§ Input data
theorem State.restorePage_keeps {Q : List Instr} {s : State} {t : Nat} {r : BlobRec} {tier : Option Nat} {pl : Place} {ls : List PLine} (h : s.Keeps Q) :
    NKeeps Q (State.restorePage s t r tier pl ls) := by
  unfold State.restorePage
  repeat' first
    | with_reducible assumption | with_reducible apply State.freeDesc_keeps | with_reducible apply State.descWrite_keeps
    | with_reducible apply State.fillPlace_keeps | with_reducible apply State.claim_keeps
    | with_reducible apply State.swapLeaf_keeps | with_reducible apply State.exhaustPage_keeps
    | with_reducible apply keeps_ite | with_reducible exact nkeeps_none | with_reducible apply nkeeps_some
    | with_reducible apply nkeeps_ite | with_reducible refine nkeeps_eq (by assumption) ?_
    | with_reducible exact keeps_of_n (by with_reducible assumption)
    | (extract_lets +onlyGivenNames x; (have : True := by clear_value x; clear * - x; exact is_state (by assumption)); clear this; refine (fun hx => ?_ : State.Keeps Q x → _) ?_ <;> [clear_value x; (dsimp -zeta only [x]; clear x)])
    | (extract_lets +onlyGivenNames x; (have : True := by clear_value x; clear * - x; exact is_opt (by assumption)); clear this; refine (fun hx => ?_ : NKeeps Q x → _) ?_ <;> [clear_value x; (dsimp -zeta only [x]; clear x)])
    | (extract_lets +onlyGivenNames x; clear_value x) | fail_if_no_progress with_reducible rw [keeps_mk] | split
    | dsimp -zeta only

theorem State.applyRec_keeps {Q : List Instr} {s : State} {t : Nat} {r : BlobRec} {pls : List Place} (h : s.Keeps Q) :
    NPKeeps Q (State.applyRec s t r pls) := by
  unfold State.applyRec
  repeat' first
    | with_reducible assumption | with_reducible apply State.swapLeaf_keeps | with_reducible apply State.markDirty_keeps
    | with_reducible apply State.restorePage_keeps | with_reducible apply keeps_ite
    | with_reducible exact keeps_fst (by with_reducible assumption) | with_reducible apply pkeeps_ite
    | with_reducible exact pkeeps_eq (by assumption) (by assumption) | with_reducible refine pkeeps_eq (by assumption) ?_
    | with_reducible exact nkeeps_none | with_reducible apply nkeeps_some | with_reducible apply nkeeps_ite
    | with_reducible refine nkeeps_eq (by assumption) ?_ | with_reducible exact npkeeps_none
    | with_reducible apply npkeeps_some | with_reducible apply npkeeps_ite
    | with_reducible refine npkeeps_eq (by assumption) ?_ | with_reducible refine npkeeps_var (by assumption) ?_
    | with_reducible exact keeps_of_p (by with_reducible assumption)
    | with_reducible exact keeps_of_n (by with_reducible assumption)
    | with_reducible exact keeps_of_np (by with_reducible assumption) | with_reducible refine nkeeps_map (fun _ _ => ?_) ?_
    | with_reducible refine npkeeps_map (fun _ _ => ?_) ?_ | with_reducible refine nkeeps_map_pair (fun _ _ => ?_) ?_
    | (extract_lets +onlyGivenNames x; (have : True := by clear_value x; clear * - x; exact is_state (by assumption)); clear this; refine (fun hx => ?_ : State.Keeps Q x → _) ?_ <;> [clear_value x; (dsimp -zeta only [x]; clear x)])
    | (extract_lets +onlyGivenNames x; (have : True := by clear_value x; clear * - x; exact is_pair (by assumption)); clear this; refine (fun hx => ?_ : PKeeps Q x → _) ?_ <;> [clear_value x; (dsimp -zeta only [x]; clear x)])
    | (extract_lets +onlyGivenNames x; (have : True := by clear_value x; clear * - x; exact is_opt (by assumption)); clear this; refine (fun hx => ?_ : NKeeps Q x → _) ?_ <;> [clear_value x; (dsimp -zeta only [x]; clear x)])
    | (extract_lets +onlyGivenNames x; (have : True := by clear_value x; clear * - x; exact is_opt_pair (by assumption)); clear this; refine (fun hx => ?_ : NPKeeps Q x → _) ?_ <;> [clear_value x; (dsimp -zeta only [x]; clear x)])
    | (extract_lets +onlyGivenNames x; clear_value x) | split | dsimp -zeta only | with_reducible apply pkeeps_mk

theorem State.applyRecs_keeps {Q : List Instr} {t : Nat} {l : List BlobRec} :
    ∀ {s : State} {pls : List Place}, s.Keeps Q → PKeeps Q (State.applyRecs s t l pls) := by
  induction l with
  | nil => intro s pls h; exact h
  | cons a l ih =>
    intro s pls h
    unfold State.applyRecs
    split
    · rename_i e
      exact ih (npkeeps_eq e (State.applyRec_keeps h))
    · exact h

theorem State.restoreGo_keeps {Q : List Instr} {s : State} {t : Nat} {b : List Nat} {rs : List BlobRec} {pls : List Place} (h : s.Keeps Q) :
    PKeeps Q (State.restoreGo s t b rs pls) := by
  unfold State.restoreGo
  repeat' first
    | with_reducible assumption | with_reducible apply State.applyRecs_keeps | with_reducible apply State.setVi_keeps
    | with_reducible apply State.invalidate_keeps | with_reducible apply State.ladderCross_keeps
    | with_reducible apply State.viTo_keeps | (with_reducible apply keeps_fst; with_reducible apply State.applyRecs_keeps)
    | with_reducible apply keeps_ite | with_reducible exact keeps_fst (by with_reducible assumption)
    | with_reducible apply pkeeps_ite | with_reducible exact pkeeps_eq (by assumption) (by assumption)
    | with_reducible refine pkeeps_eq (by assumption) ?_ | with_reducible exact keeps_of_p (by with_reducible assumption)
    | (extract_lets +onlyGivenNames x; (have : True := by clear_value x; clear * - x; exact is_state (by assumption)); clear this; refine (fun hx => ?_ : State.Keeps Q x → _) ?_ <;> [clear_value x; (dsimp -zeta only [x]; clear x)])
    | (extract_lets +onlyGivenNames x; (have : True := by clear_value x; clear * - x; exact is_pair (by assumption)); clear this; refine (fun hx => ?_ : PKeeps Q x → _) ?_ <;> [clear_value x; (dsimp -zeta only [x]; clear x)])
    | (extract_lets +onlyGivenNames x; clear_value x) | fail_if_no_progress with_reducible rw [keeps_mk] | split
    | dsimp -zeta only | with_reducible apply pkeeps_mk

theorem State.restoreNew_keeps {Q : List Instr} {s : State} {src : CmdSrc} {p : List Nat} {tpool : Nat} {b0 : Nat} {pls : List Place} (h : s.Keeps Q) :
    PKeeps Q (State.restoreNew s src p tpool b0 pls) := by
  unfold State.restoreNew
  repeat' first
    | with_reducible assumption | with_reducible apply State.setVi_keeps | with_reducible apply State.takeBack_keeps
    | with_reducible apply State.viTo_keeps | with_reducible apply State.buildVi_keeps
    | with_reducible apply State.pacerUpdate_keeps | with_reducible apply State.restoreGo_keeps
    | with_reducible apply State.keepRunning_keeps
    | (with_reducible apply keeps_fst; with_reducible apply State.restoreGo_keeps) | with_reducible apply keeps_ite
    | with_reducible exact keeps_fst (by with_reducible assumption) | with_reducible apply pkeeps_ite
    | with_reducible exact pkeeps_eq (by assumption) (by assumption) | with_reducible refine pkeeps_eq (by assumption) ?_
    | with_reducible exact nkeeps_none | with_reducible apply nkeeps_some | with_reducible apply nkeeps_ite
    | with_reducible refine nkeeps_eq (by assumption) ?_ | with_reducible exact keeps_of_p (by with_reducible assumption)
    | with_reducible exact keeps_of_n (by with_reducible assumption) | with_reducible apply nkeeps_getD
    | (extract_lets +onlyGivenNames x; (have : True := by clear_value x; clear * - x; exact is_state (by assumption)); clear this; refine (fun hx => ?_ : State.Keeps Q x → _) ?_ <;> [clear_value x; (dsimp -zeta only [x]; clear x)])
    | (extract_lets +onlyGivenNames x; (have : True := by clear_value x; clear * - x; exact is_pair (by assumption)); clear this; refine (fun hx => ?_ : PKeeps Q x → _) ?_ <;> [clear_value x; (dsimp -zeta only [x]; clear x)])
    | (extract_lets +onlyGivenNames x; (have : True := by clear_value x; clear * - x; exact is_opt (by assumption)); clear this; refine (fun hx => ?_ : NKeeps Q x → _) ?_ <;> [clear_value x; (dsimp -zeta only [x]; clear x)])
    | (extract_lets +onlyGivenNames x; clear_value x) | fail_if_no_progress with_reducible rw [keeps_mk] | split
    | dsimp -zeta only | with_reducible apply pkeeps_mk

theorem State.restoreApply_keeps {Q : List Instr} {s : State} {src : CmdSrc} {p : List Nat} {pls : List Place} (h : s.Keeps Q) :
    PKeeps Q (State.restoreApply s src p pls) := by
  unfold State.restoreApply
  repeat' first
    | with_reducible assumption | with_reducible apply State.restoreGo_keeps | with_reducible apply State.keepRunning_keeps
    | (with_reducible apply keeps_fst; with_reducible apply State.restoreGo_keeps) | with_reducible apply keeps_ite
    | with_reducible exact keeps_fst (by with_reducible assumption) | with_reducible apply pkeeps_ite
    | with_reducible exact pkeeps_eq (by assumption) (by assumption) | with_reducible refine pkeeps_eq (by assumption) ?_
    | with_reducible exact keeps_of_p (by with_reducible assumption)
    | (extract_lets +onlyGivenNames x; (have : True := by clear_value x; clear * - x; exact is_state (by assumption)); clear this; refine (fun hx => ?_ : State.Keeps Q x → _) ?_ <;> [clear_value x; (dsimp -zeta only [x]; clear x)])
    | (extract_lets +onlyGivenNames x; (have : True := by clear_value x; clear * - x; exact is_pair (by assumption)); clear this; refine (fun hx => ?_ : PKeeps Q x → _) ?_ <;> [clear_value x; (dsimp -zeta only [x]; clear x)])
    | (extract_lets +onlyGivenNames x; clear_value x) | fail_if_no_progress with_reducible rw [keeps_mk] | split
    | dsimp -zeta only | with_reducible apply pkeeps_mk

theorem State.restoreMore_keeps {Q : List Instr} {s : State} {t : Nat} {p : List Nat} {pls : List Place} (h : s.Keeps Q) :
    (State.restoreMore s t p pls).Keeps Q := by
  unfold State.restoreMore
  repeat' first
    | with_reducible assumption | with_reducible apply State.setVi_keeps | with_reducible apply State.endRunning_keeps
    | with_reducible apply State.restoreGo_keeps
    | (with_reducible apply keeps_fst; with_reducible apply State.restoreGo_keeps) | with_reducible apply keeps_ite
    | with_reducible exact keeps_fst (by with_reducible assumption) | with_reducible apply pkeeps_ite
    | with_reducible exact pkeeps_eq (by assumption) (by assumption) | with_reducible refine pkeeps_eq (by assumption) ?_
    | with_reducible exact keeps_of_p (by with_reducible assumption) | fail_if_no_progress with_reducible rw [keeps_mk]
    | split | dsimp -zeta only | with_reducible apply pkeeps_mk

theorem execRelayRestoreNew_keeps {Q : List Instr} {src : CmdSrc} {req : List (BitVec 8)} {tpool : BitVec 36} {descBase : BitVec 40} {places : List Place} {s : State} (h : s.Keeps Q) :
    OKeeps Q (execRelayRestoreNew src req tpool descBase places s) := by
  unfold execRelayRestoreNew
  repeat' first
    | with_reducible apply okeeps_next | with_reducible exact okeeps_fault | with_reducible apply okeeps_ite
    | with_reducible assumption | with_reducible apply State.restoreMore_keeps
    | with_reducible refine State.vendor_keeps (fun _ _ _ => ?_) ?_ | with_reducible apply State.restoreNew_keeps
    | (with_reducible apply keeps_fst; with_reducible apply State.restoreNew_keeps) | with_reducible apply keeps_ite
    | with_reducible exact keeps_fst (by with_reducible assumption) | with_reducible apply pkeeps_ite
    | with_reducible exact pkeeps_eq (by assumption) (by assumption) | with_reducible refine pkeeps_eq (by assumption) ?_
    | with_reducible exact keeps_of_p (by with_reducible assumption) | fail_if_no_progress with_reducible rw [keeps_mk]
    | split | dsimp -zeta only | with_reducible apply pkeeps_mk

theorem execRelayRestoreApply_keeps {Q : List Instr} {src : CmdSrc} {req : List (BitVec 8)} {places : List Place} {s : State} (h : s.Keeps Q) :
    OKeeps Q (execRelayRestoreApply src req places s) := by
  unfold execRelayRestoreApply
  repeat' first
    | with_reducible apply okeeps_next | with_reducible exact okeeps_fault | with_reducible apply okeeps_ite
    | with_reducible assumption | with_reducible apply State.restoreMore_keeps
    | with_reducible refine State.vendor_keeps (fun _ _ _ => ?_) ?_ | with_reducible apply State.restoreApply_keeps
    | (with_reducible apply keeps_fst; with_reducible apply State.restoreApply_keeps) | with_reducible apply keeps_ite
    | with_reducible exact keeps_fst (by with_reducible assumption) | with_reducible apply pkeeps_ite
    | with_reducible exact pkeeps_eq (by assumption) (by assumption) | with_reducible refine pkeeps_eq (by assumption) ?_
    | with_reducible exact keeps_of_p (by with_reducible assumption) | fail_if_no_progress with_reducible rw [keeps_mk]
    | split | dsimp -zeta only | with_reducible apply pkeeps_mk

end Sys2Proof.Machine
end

§ Task objective
Every line containing the string "CmdSrc" is required; copy each such line from the data.

§ Response for this exercise
theorem State.restoreNew_keeps {Q : List Instr} {s : State} {src : CmdSrc} {p : List Nat} {tpool : Nat} {b0 : Nat} {pls : List Place} (h : s.Keeps Q) :
theorem State.restoreApply_keeps {Q : List Instr} {s : State} {src : CmdSrc} {p : List Nat} {pls : List Place} (h : s.Keeps Q) :
theorem execRelayRestoreNew_keeps {Q : List Instr} {src : CmdSrc} {req : List (BitVec 8)} {tpool : BitVec 36} {descBase : BitVec 40} {places : List Place} {s : State} (h : s.Keeps Q) :
theorem execRelayRestoreApply_keeps {Q : List Instr} {src : CmdSrc} {req : List (BitVec 8)} {places : List Place} {s : State} (h : s.Keeps Q) :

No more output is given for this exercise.